INSTRUCTIONS FOR THE TASK ->
Give the tally of lines in the listing that include "readBlock". No other words belong in the answer.

SOURCE DATA ->
[Start of section]

-- ==== Sys2Proof/Laws/PerInstr.lean ====
section
/-! SUPPORT. Laws/PerInstr.lean: laws that are stated once and proved for each constructor of Instr. -/

namespace Sys2Proof

theorem putAt_le {n : Nat} (v : BitVec n) (lo : Nat) : putAt v lo ≤ (2 ^ n - 1) * 2 ^ lo :=
  Nat.mul_le_mul_right _ (Nat.le_sub_one_of_lt v.isLt)

theorem flagAt_le (v : Bool) (lo : Nat) : flagAt v lo ≤ 2 ^ lo := by cases v <;> simp [flagAt]

theorem cons_sum_le {x a b : Nat} {l : List Nat} (hx : x ≤ a) (hl : l.sum ≤ b) : (x :: l).sum ≤ a + b := by
  rw [List.sum_cons]
  exact Nat.add_le_add hx hl

theorem nil_sum_le : ([] : List Nat).sum ≤ 0 := Nat.le_refl 0

theorem major_of {i : Instr} {n a : Nat} {l : List Nat} (h : encode i = some (wordOf n l)) (hl : l.sum ≤ a)
    (hn : n % 2 ^ 26 + a < 2 ^ 26) : i.major = some (n / 2 ^ 26) := by
  have : l.sum < 2 ^ 26 := by omega
  simp only [Instr.major, h, Option.map_some, wordOf]
  congr 1
  omega

/-- The word of an instruction has 32 bits (R126). -/
def Laws.Fits.Statement (i : Instr) : Prop := ∀ w, encode i = some w → w < 2 ^ 32

theorem fits_of {i : Instr} {v : Nat} (h : encode i = some v) (hv : v < 2 ^ 32) : Laws.Fits.Statement i := by
  intro w hw
  rw [h, Option.some.injEq] at hw
  exact hw ▸ hv

theorem word_lt {n a : Nat} {l : List Nat} (hl : l.sum ≤ a) (h : n + a < 2 ^ 32) : wordOf n l < 2 ^ 32 :=
  Nat.lt_of_le_of_lt (Nat.add_le_add_left hl n) h

theorem fits_none {i : Instr} (h : encode i = none) : Laws.Fits.Statement i := by
  intro w hw
  simp [h] at hw
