theorem submitRecord_near (c : Ctx) (record : List Byte) : c.Near (submitRecord c record).2 :=
  (perform_near c c.h.stores []).trans (.of_harts _ (submit_harts _ _ _))

theorem triggerCheck_near (c : Ctx) (pa : Nat) : c.Near (triggerCheck c pa) := by
  unfold triggerCheck
  dsimp only
  split
  · have h := startRecordAt_near c (BitVec.ofNat 64 (readBlock c.s pa).launch)
    split
    · rename_i record c' e
      have g := submitRecord_near c' record
      have h1 := h.1 _ _ e
      split
      · rename_i e2
        rw [e2] at g
        exact (h1.trans g).trans (.of_harts _ (storeBytes_harts _ _ _ _))
      · rename_i e2
        rw [e2] at g
        exact h1.trans g
    · rename_i c' e
      have h1 : c.Near c' := h.2 _ e
      exact ⟨rfl, rfl, rfl, rfl, rfl, rfl, rfl, fun m hm =>
        (hart_of_harts ((storeBytes_harts _ _ _ _).trans rfl) m).trans (h1.2.2.2.2.2.2.2 m hm)⟩
    · exact .refl c
  · exact .refl c

/-- An append to a queue block changes of its hart buffered stores alone. -/
theorem appendWords_near (c : Ctx) (pa : Nat) (words read : List Nat) : c.Near (appendWords c pa words read) := by
  have hr : ∀ (d : Ctx) (pas : List Nat), d.Near (d.writeRows read pas) := fun d pas =>
    .global d _ fun s => .of_harts (baseAccess_frame s _ _).2.2 _
  have h := appendPlaces_near c (readBlock c.s pa) words.length
  unfold appendWords
  dsimp only
  split
  · rename_i d e
    rw [e] at h
    exact (h.trans (hr d [pa])).trans (.of_harts _ (storeBytes_harts _ _ _ _))
  · rename_i pas d e
    rw [e] at h
    refine (h.trans (hr d (pa :: pas))).trans (Ctx.Near.trans ?_ (triggerCheck_near _ _))
    exact .of_harts _ ((storeBytes_harts _ _ _ _).trans (writeAll_harts _ _ _ _))

/-- Performing an element access keeps its hart (R203, R204). -/
theorem performElem_performs (s : State) (id : Nat) (e : ElemAccess) : Performs id s (performElem s id e) := by
  unfold performElem
  generalize ((s.hart? id).map e.resolve).getD e = e
  unfold performResolved
  have hw : ∀ cells b, Performs id s (writeElem s id e cells b) := fun cells b =>
    (recordFor_performs s id e.seq 1 _).trans (.of_harts (writePieces_harts _ _ _) id)
  have hn : ∀ x, Performs id s (s.note x) := fun x => .of_harts rfl id
  split
  · exact .of_harts (sendAccess_harts ..) id
  · split
    · refine (recordFor_performs s id e.seq 1 _).modHart _ fun h => ?_
      dsimp only
      split <;> rfl
    · exact (recordFor_performs s id e.seq 0 _).modHart _ fun h => rfl
    · exact (recordFor_performs s id e.seq 0 _).trans
        (.of_harts ((dropLines_harts ..).trans (writeWords_harts ..)) id)
    · rename_i read _
      split
      · rename_i h hh
        have g := appendWords_near ⟨s, id, h, h.pc, false, none, 0, []⟩ e.pa (wordsIn e.data) (if read then [e.pa] else [])
        refine ⟨fun h' e' => ?_, fun m hm => ?_⟩
        · rw [hh] at e'; cases e'; exact ⟨_, find?_put_same _ _ _, g.1⟩
        · rw [show (State.setHart _ id _).hart? m = (appendWords ⟨s, id, h, h.pc, false, none, 0, []⟩ e.pa (wordsIn e.data)
              (if read then [e.pa] else [])).s.hart? m from
            find?_put_other _ _ _ _ hm]
          exact g.2.2.2.2.2.2.2 m hm
      · exact .of_harts rfl id
    · split
      · exact .of_harts (storeBytes_harts ..) id
      · exact hw _ _
    · split
      · exact hn _
      · exact hw _ _
    · split
      · exact hn _
      · exact hw _ _
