/-- The request of some that is granted first is one of them, and none comes before it. -/
theorem nextRequest_cons (l : List WayRequest) : ∀ a, ∃ b ∈ a :: l, nextRequest t (a :: l) = some b ∧
    ∀ q ∈ a :: l, b.place t ≤ q.place t := by
  induction l with
  | nil => exact fun a => ⟨a, .head _, rfl, fun q hq => by rw [List.mem_singleton.1 hq]⟩
  | cons r l ih =>
    intro a
    obtain ⟨b, hb, hnext, hfirst⟩ := ih (if r.first t a then r else a)
    have hle : b.place t ≤ a.place t ∧ b.place t ≤ r.place t := by
      have hhead := hfirst _ (.head _)
      unfold WayRequest.first at hhead
      split at hhead
      next hlt => have := of_decide_eq_true hlt; omega
      next hge => rw [decide_eq_true_eq] at hge; omega
    refine ⟨b, ?_, (nextRequest_cons_cons a l).trans hnext, fun q hq => ?_⟩
    · rcases List.mem_cons.1 hb with rfl | hb
      · split
        · exact .tail _ (.head _)
        · exact .head _
      · exact .tail _ (.tail _ hb)
    · rcases List.mem_cons.1 hq with rfl | hq
      · exact hle.1
      · rcases List.mem_cons.1 hq with rfl | hq
        · exact hle.2
        · exact hfirst q (.tail _ hq)

theorem nextRequest_first {l : List WayRequest} (hn : nextRequest t l = some b) : b ∈ l ∧ ∀ q ∈ l, q.first t b = false := by
  cases l with
  | nil => cases hn
  | cons a l =>
    obtain ⟨b', hb, hnext, hfirst⟩ := nextRequest_cons (t := t) l a
    obtain rfl := Option.some.inj (hnext.symm.trans hn)
    exact ⟨hb, fun q hq => decide_eq_false (Nat.not_lt.2 (hfirst q hq))⟩

/-- A request that may be granted is admitted by the scoreboard, and none that meets it comes before it (R21, R179). -/
theorem mayGrant_first (hg : mayGrant s c r = true) : (s.col c).admits (s.winNow c) r (s.col c).cycles = true ∧
    ∃ b ∈ liveRequests s c, r.same b = true ∧ ∀ q ∈ liveRequests s c, r.meets q = true → q.first (s.col c).cycles b = false := by
  unfold mayGrant at hg
  rw [Bool.and_eq_true, Option.any_eq_true] at hg
  obtain ⟨hadmits, b, hnext, hsame⟩ := hg
  obtain ⟨hmem, hfirst⟩ := nextRequest_first hnext
  exact ⟨hadmits, b, (List.mem_filter.1 hmem).1, hsame, fun q hq hm => hfirst q (List.mem_filter.2 ⟨hq, hm⟩)⟩

/-- A source may ask for so many segments of a physical row of a way of a column (R19, R21). -/
structure MayAsk (s : State) (c way row : Nat) (src : ActSource) (segs : Nat) : Prop where
  colLt   : c < 4096
  wayLt   : way < 64
  rowLt   : row < 2112
  segsPos : 0 < segs
  segsLe  : segs ≤ 8
  source  : sourceOk s c src = true
  reaches : rowReaches (s.col c) way row src = true

section
variable {way row segs : Nat} {src : ActSource} (ha : MayAsk s c way row src segs)
include ha

theorem MayAsk.occurs : ¬(4096 ≤ c ∨ 64 ≤ way ∨ 2112 ≤ row ∨ segs = 0 ∨ 8 < segs ∨ (!sourceOk s c src) = true ∨
    (!rowReaches (s.col c) way row src) = true) := by
  obtain ⟨hc, hway, hrow, hpos, hsegs, hsrc, hreach⟩ := ha
  simp only [hsrc, hreach, Bool.not_true, Bool.false_eq_true, or_self, or_false]
  omega

/-- A request that waits is granted when it may be. -/
theorem execWayActivation_waiting {q : WayRequest}
    (hf : (s.col c).requests.find? (requestOf src way row segs (s.col c).cycles).same = some q) (hg : mayGrant s c q = true) :
    execWayActivation c way row src segs s = .next (grantRequest s c q) := by
  unfold execWayActivation
  rw [if_neg ha.occurs]
  dsimp only
  rw [hf]
  exact if_pos hg

/-- A new request, but for a speculative one, joins those that wait, and is granted when it may be. -/
theorem execWayActivation_new :
    let r := requestOf src way row segs (s.col c).cycles
    let s₁ := ask s c [r]
    (s.col c).requests.find? r.same = none → r.cls ≠ 6 →
    execWayActivation c way row src segs s = .next (if mayGrant s₁ c r then grantRequest s₁ c r else s₁) := by
  intro r s₁ hf hcls
  unfold execWayActivation
  rw [if_neg ha.occurs]
  dsimp only
  rw [hf]
  exact if_neg hcls

end

/-- A stream channel of a hart asks for a row that it is declared to reach next, in a page that the hart's entries show (R100). -/
theorem execSpeculativePreactivation_next {n way row va leaf i k : Nat} {h : Hart} {ch : Channel} (hh : s.hart? n = some h)
    (hc : c < 4096) (hway : way < 64) (hrow : row < 2048) (hs : h.status = .resident) (hch : (k, ch) ∈ h.chans) (hi : i ∈ ch.toReach)
    (ha : ch.knownAddress i = some va) (hl : shownLeaf s n h va = some leaf) (hdram : regionOf (leafAddress leaf va) = .dram)
    (hcol : columnOf (leafAddress leaf va) = c) (hw : layerOf (leafAddress leaf va) * 8 + wayOf (leafAddress leaf va) = way)
    (hr : rowOf (leafAddress leaf va) = row) :
    execSpeculativePreactivation n c way row s = .next (s.modCol c (fun k => { k with
      requests := k.requests ++ [requestOf (.spec n) way (k.physicalRow way row) 8 k.cycles] })) := by
  have hreach : h.chans.any (fun e => e.2.toReach.any (fun i => (e.2.knownAddress i).any (fun va => (shownLeaf s n h va).any (fun l =>
      let pa := leafAddress l va
      regionOf pa == .dram && columnOf pa == c && layerOf pa * 8 + wayOf pa == way && rowOf pa == row)))) = true := by
    refine List.any_eq_true.2 ⟨_, hch, List.any_eq_true.2 ⟨i, hi, ?_⟩⟩
    dsimp only
    rw [ha, Option.any_some, hl, Option.any_some, hdram, hcol, hw, hr]
    simp
  unfold execSpeculativePreactivation
  rw [hh]
  dsimp only
  exact if_neg (by rw [hreach]; simp [hc, hway, hrow, hs])
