-- ==== Sys2Proof/Syntax.lean ====
section
/-! DEFINITION. The instructions: one constructor per row of spec/opcode_table.json, in the table's
order (30_encoding.md R85). Operands are the decoder's fields (00_scope.md R14). SHR and SHL have the
one operand x: their y field is ignored, "any y gives the same instruction" (R88). -/

namespace Sys2Proof

inductive Instr where
  /-- 0000 HALT, the sentinel; recognised only when ZERO_WORD_HALT (40_engine_cycle.md R104). -/
  | halt
  /-- 00E0 CLS (44_display.md R200). -/
  | cls
  /-- 00EE RET (41_control_flow.md R130). -/
  | ret
  /-- 1nnn JP addr (R131). -/
  | jp (nnn : Addr)
  /-- 2nnn CALL addr (R132). -/
  | call (nnn : Addr)
  /-- 3xkk SE Vx,kk (R133). -/
  | seImm (x : Reg) (kk : Byte)
  /-- 4xkk SNE Vx,kk (R134). -/
  | sneImm (x : Reg) (kk : Byte)
  /-- 5xy0 SE Vx,Vy (R135). -/
  | seReg (x y : Reg)
  /-- 6xkk LD Vx,kk (42_register_alu.md R150). -/
  | ldImm (x : Reg) (kk : Byte)
  /-- 7xkk ADD Vx,kk (R151). -/
  | addImm (x : Reg) (kk : Byte)
  /-- 8xy0 LD Vx,Vy (R152). -/
  | ldReg (x y : Reg)
  /-- 8xy1 OR Vx,Vy (R153). -/
  | orReg (x y : Reg)
  /-- 8xy2 AND Vx,Vy (R154). -/
  | andReg (x y : Reg)
  /-- 8xy3 XOR Vx,Vy (R155). -/
  | xorReg (x y : Reg)
  /-- 8xy4 ADD Vx,Vy (R156). -/
  | addReg (x y : Reg)
  /-- 8xy5 SUB Vx,Vy (R157). -/
  | subReg (x y : Reg)
  /-- 8xy6 SHR Vx (R159). -/
  | shr (x : Reg)
  /-- 8xy7 SUBN Vx,Vy (R158). -/
  | subnReg (x y : Reg)
  /-- 8xyE SHL Vx (R160). -/
  | shl (x : Reg)
  /-- 9xy0 SNE Vx,Vy (41_control_flow.md R136). -/
  | sneReg (x y : Reg)
  /-- Annn LD I,addr (43_index_memory.md R180). -/
  | ldI (nnn : Addr)
  /-- Bnnn JP V0,addr (41_control_flow.md R137). -/
  | jpV0 (nnn : Addr)
  /-- Cxkk RND Vx,kk (42_register_alu.md R161). -/
  | rnd (x : Reg) (kk : Byte)
  /-- Dxyn DRW Vx,Vy,n (44_display.md R201); n is a count, 0 to 15 (R82). -/
  | drw (x y : Reg) (n : Nat)
  /-- Ex9E SKP Vx (45_timers_keys.md R224). -/
  | skp (x : Reg)
  /-- ExA1 SKNP Vx (R225). -/
  | sknp (x : Reg)
  /-- Fx07 LD Vx,DT (R221). -/
  | ldVxDt (x : Reg)
  /-- Fx0A LD Vx,K (R226). -/
  | ldVxK (x : Reg)
  /-- Fx15 LD DT,Vx (R222). -/
  | ldDtVx (x : Reg)
  /-- Fx18 LD ST,Vx (R223). -/
  | ldStVx (x : Reg)
  /-- Fx1E ADD I,Vx (43_index_memory.md R181). -/
  | addI (x : Reg)
  /-- Fx29 LD F,Vx (R182). -/
  | ldF (x : Reg)
  /-- Fx33 LD B,Vx (R183). -/
  | ldB (x : Reg)
  /-- Fx55 LD [I],Vx (R184). -/
  | stRegs (x : Reg)
  /-- Fx65 LD Vx,[I] (R185). -/
  | ldRegs (x : Reg)
  deriving DecidableEq, Repr

end Sys2Proof
end

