-- ==== Sys2Proof/Machine/Operands.lean ====
section
/-! DEFINITION. The operand forms: the single addressing mode "I plus a constant offset" with its range
check (43_index_memory.md, 20_memory.md R61, 60_exceptions.md R262), glyph addresses, decimal digits
and key operands. -/

namespace Sys2Proof.Machine

namespace State

/-- Whether the access I .. I+len-1 reaches an address at or above MEM_SIZE; an access of length 0
reaches none (R262). Addresses are unbounded naturals (R61). -/
def outside (s : State) (len : Nat) : Bool := decide (0 < len ∧ s.cfg.memSize < s.i.toNat + len)

/-- The first out-of-range address of an access at I that is outside (R183, R184, R185, R201, R260). -/
def firstOutside (s : State) : Nat := max s.i.toNat s.cfg.memSize

/-- Run `effect` if the access I .. I+len-1 of instruction `i` lies in Memory, else raise DATA_BOUNDS
with nothing done (R262). The recorded word is that of `i`. -/
def access (s : State) (i : Instr) (len : Nat) (effect : State → State) : Result :=
  if s.outside len then .next (s.fatal .dataBounds (some (encode i)) (some s.firstOutside))
  else .next (effect s)

/-- `FONT_BASE + 5 * d` as the 16-bit value of I; the full byte is used (43_index_memory.md R182). -/
def glyphAddr (s : State) (d : Byte) : Word := BitVec.ofNat 16 (s.cfg.fontBase + 5 * d.toNat)

/-- `v <= 0xF and Keys[v]`: a value above 0xF names no key (45_timers_keys.md R224). -/
def keyDown (s : State) (k : Byte) : Bool := decide (k.toNat ≤ 0xF) && s.keys.getLsbD k.toNat

/-- The pressed keys of R227: under LEVEL those down, under EDGE those newly down. -/
def pressed (s : State) : Word :=
  match s.cfg.keyTrigger with
  | .level => s.keys
  | .edge => s.keys &&& ~~~s.prevKeys

end State

/-- The smallest key of a vector of pressed keys, if any (R227). -/
def lowestKey (pressed : Word) : Option Nat := (List.range 16).find? (fun k => pressed.getLsbD k)

/-- Hundreds, tens and ones of a byte (43_index_memory.md R183). -/
def decimalDigits (v : Byte) : List Byte :=
  [BitVec.ofNat 8 (v.toNat / 100), BitVec.ofNat 8 (v.toNat / 10 % 10), BitVec.ofNat 8 (v.toNat % 10)]

end Sys2Proof.Machine
end

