-- ==== Sys2Proof/Machine/Step.lean ====
section
/-! DEFINITION. One step of the machine is one tick (00_scope.md R8). -/

namespace Sys2Proof.Machine

/-- One tick (40_engine_cycle.md R100). -/
def step (s : State) : Host.Outcome State Fault Refusal := tick s

/-- `s` with a table word stored where the next step fetches. -/
def State.withFetchWord (s : State) (nbits w : Nat) : State := s.placeWord (tableWord nbits w)

end Sys2Proof.Machine
end

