/-- With MEM_SIZE at most 0xFFFD, PC fits in 16 bits in every state a run reaches (10_state.md R24, the
spec's derivation; the model's 17th bit of PC, notes/assumptions/2.md, is then never 1). -/
def Obligations.ProgramCounterFitsSixteenBits : Prop :=
  ∀ (n : Nat) (s t : State), s.Inv → s.cfg.memSize ≤ 0xFFFD → core.run n s = .next t →
    t.pc.toNat < 0x10000

/-- Every tick, from every state, answers a next state: no fault, no refusal (30_encoding.md R84,
40_engine_cycle.md R100, R111). That a fatal condition is a next state, in STOPPED, is the model's reading
of 60_exceptions.md R266 (notes/assumptions/31.md). -/
def Obligations.EveryTickAnswersNext : Prop := ∀ s : State, ∃ t, step s = .next t

/-- No run of ticks changes the configuration (10_state.md R42, D17). -/
def Obligations.ConfigurationIsFixedForARun : Prop :=
  ∀ (n : Nat) (s t : State), core.run n s = .next t → t.cfg = s.cfg

/-- STOPPED is final: any number of ticks leaves every part of the state as it was, with redraw and tone 0
and no diagnostic (40_engine_cycle.md R109, D39). That the model's own fields, the schedule of inputs, rndIn
and freeDrawn, stay too is the model's choice (notes/assumptions/32.md). -/
def Obligations.StoppedIsFinal : Prop :=
  ∀ (n : Nat) (s : State), s.mode = .stopped →
    ∃ t, core.run (n + 1) s = .next t ∧ t.stopped = true ∧ t.exitOk = s.exitOk ∧
      t.redraw = false ∧ t.tone = false ∧ t.diag = none ∧ Frame s t [.redraw, .tone, .diag]

/-- CallStack entries at and above SP are never observable: two states that differ only there take every
tick to states that differ only there (10_state.md R25, D32; 93_implementation_defined.md S16). -/
def Obligations.StaleStackEntriesAreUnobservable : Prop :=
  ∀ s s' t : State, SameButStaleStack s s' → step s = .next t →
    ∃ t', step s' = .next t' ∧ SameButStaleStack t t'

/-- Two canonical memories that read the same at every address are the same list. The list is the model's
own form of 10_state.md R28 (notes/assumptions/11.md). -/
def Obligations.CanonicalMemoryIsUnique : Prop :=
  ∀ (c : Config) (m m' : Memory), Memory.wf c m → Memory.wf c m' →
    (∀ a, Memory.read c m a = Memory.read c m' a) → m = m'

/-! ### The tick -/

/-- A step runs the decoded instruction: in RUNNING, with no quit and PC + 1 inside Memory, the word is
M[PC] ++ M[PC+1], and if it decodes to `i` the step is `exec i` of the state after the tick's refresh and
timers, followed by the end of the tick (40_engine_cycle.md R100, R102, R103; D1, D19). -/
def Obligations.StepRunsTheDecodedInstruction : Prop :=
  ∀ (s : State) (i : Instr), s.mode = .running → s.input.quit = false →
    s.pc.toNat + 1 < s.cfg.memSize →
    decodeWord s.cfg (s.byte s.pc.toNat ++ s.byte (s.pc.toNat + 1)) = .instr i →
    step s = finishResult (exec i s.begin)

/-- What a tick does before the fetch: KeyState becomes keys_in and moves to PrevKeys, the random byte is
sampled, redraw and diag are cleared, and on a strobe each timer above 0 counts down by 1 and a timer at 0
stays (R101; 45_timers_keys.md R220; D27, D31). Nothing else changes. That the inputs come from a schedule
is the model's own (notes/assumptions/3.md). -/
def Obligations.TickBeginsWithKeysAndTimers : Prop :=
  ∀ s : State,
    s.begin.keys = s.input.keys ∧ s.begin.prevKeys = s.keys ∧ s.begin.rndIn = s.input.rnd ∧
      s.begin.inputs = s.inputs.tail ∧ s.begin.redraw = false ∧ s.begin.diag = none ∧
      s.begin.dt.toNat = s.dt.toNat - (if s.input.strobe then 1 else 0) ∧
      s.begin.st.toNat = s.st.toNat - (if s.input.strobe then 1 else 0) ∧
      Frame s s.begin
        [.keys, .prevKeys, .rndIn, .inputs, .redraw, .diag, .dt, .st, .freeDrawn]

/-- At the end of every tick, tone is 1 exactly when ST > 0 and Mode is not STOPPED (45_timers_keys.md R228,
D28), and redraw is 1 exactly when the tick began in RUNNING, no quit arrived and it did not end in STOPPED
(40_engine_cycle.md R107, D29). -/
def Obligations.TickEndsWithToneAndRedraw : Prop :=
  ∀ s t : State, step s = .next t →
    (t.tone = true ↔ 0 < t.st.toNat ∧ t.mode ≠ .stopped) ∧
    (t.redraw = true ↔ s.mode = .running ∧ s.input.quit = false ∧ t.mode ≠ .stopped)

/-- A tick drives a diagnostic only if it began in RUNNING and either stopped by the fatal condition the
diagnostic names, or executed an UNRECOGNIZED word under LENIENT (40_engine_cycle.md R110, D36). It carries
the PC of the tick's fetch, the fetched word, or none where the fetch failed, the first out-of-range address
for DATA_BOUNDS and none otherwise (60_exceptions.md R260, R267), and no image length. The kind
UNRECOGNIZED_OPCODE names only a fetched word that is UNRECOGNIZED, under either policy. -/
def Obligations.DiagnosticsNameTheirCause : Prop :=
  ∀ (s t : State) (d : Diag), step s = .next t → t.diag = some d →
    s.mode = .running ∧ d.pc = some s.pc ∧ d.word = s.fetch ∧
      d.addr = (if d.kind = .dataBounds then some (max s.i.toNat s.cfg.memSize) else none) ∧
      d.length = none ∧
      (d.kind = .unrecognizedOpcode →
        ∃ w, s.fetch = some w ∧ decodeWord s.cfg w = .unrecognized w) ∧
      (t.stopReason = some (.fatal d.kind) ∨
        (d.kind = .unrecognizedOpcode ∧ s.cfg.unknownOpcode = .lenient ∧ t.mode = .running))

/-- FETCH_BOUNDS: in RUNNING with no quit, a PC whose 2-byte fetch would reach an address at or above
MEM_SIZE stops the engine, with no word recorded and PC kept; only the refresh and the timers of the tick
have happened (60_exceptions.md R261, R266; 40_engine_cycle.md R102; D19). -/
def Obligations.FetchOutsideMemoryIsFatal : Prop :=
  ∀ s : State, s.mode = .running → s.input.quit = false → s.cfg.memSize ≤ s.pc.toNat + 1 →
    ∃ t, step s = .next t ∧ FatalStop s.begin t .fetchBounds none none

/-- An UNRECOGNIZED word: under STRICT it is fatal; under LENIENT it is a no-op with a diagnostic, PC + 2
and a redraw (40_engine_cycle.md R105, D17). -/
def Obligations.UnrecognizedWordFollowsPolicy : Prop :=
  ∀ (s : State) (w : Word), s.mode = .running → s.input.quit = false →
    s.pc.toNat + 1 < s.cfg.memSize → w = s.byte s.pc.toNat ++ s.byte (s.pc.toNat + 1) →
    decodeWord s.cfg w = .unrecognized w →
    ∃ t, step s = .next t ∧
      (s.cfg.unknownOpcode = .strict → FatalStop s.begin t .unrecognizedOpcode (some w) none) ∧
      (s.cfg.unknownOpcode = .lenient →
        t.pc = s.pc + 2 ∧ t.redraw = true ∧
          t.diag = some ⟨.unrecognizedOpcode, some w, some s.pc, none, none⟩ ∧
          Frame s.begin t [.pc, .redraw, .diag, .tone])

/-- Quit, in RUNNING and in AWAITING_KEY: the engine is STOPPED with reason QUIT and exit_ok 1 before the
timers or any instruction are touched; only the keys were refreshed (40_engine_cycle.md R101, D31). -/
def Obligations.QuitStopsBeforeTimersAndFetch : Prop :=
  ∀ s : State, s.mode ≠ .stopped → s.input.quit = true →
    ∃ t, step s = .next t ∧ t.mode = .stopped ∧ t.stopReason = some .quit ∧ t.exitOk = some true ∧
      t.redraw = false ∧ t.tone = false ∧ t.diag = none ∧ t.keys = s.input.keys ∧
      t.prevKeys = s.keys ∧
      Frame s t [.mode, .stopReason, .redraw, .tone, .diag, .keys, .prevKeys, .rndIn, .inputs,
        .freeDrawn]

/-- A key wait without a pressed key changes nothing but what every tick does: keys and timers
(45_timers_keys.md R227, 40_engine_cycle.md R108). Pressed means down under LEVEL, and down now but not in
the tick before under EDGE (D25). -/
def Obligations.KeyWaitWithoutKeyOnlyRefreshes : Prop :=
  ∀ s : State, s.mode = .awaitingKey → s.input.quit = false →
    (∀ k, k < 16 → s.input.keys.getLsbD k = true →
      s.cfg.keyTrigger = .edge ∧ s.keys.getLsbD k = true) →
    ∃ t, step s = .next t ∧ t.mode = .awaitingKey ∧ t.pc = s.pc ∧ t.redraw = false ∧
      Frame s.begin t [.tone]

[End of section]

ANSWER TO THIS TASK ->
2